-- ==== Sys2Proof/Machine/Output.lean ====
section
/-! DEFINITION. The meanings of PUTCHAR (43_output.md R141) and PUTSTR (43_output.md R142). -/

namespace Sys2Proof.Machine

/-- PUTCHAR (43_output.md R141). -/
def execPutchar (c : Byte) (s : State) : Host.Outcome State Fault Refusal :=
  .next (s.putChar c)

/-- The loop of PUTSTR (43_output.md R142) for the request `req`, at position `k`, about to read address `a`. The first
argument bounds the characters of this call. A read that `HostMem` does not admit leaves the request at that read
(60_exceptions.md R202), and so would the bound, which `execPutstr` sets so that it is never met (log entry 9). -/
def putStringLoop (req : Instr) : Nat → Nat → Nat → State → State
  | 0, k, a, s => s.standAt req k [.readChar a]
  | fuel + 1, k, a, s =>
    match s.hostByte a with
    | none => s.standAt req k [.readChar a]
    | some v =>
      let s := s.emit (.hostRead a v)
      if v = 0 then s
      else putStringLoop req fuel (k + 1 + putCharLength s.cfg s.col s.row) (a + 1) (s.putChar v)

/-- PUTSTR (43_output.md R142). A string takes at most as many characters as the memory lists bytes. -/
def execPutstr (addr : Nat) (s : State) : Host.Outcome State Fault Refusal :=
  .next (putStringLoop (.putstr addr) (s.mem.length + 1) 0 addr s)

end Sys2Proof.Machine
end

#### [About this exercise]
All that is needed is the line containing "lists bytes. -/" and each line after it to the end of the data above, set down exactly.

#### [Written response]
/-- PUTSTR (43_output.md R142). A string takes at most as many characters as the memory lists bytes. -/
def execPutstr (addr : Nat) (s : State) : Host.Outcome State Fault Refusal :=
  .next (putStringLoop (.putstr addr) (s.mem.length + 1) 0 addr s)

end Sys2Proof.Machine
end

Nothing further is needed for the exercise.